WORK ORDER: The answer is the number of lines in the data that contain the word "FenceRec"; give it alone.

Records contained in a dataset:

^^^^^^^^

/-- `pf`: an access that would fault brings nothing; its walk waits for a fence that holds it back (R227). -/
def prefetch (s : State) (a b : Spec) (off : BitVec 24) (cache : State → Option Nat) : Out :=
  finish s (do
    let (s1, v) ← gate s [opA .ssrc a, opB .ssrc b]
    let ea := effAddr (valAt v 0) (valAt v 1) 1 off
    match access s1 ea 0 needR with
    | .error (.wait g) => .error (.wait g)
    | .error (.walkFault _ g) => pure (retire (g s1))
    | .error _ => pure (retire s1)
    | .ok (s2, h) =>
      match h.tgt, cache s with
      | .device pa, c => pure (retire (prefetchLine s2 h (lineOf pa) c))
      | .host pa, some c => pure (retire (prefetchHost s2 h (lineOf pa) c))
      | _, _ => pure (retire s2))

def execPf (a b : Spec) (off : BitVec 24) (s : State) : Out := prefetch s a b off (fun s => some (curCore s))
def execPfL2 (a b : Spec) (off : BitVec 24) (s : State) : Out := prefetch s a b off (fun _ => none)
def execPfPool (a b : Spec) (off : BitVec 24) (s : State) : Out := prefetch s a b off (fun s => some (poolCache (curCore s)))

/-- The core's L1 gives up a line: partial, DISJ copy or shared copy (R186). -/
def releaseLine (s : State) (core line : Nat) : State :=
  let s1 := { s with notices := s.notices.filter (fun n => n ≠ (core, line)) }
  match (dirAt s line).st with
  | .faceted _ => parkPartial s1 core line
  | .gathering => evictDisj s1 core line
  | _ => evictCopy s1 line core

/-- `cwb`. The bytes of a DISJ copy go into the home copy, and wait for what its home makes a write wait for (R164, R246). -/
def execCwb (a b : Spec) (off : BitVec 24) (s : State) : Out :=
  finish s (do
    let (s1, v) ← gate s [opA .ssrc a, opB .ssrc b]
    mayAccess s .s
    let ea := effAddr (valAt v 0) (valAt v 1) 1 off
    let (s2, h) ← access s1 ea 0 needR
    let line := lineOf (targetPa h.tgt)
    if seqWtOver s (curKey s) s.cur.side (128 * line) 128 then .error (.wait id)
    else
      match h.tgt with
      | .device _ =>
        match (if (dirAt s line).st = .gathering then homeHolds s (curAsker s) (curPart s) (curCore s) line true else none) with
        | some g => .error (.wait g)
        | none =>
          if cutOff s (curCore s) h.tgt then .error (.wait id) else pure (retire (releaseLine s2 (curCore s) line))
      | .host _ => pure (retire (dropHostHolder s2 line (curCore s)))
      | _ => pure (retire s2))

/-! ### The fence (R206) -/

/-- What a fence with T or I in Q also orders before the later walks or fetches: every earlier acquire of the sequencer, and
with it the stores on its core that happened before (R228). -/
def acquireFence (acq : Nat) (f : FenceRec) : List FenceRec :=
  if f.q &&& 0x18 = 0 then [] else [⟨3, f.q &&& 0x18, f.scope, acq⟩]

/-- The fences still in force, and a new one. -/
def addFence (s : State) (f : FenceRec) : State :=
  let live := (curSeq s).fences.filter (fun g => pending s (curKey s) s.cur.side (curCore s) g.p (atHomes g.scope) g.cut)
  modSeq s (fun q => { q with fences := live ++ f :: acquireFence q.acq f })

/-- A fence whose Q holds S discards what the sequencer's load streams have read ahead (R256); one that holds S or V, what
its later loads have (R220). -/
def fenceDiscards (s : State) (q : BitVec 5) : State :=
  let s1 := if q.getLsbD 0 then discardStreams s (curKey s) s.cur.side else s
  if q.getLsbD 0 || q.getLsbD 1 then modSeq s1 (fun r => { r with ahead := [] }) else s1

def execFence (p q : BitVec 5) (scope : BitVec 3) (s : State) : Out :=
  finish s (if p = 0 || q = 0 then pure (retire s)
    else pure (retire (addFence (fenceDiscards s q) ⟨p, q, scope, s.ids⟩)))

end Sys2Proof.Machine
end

^^^^^^^^

EXERCISE OUTPUT: 2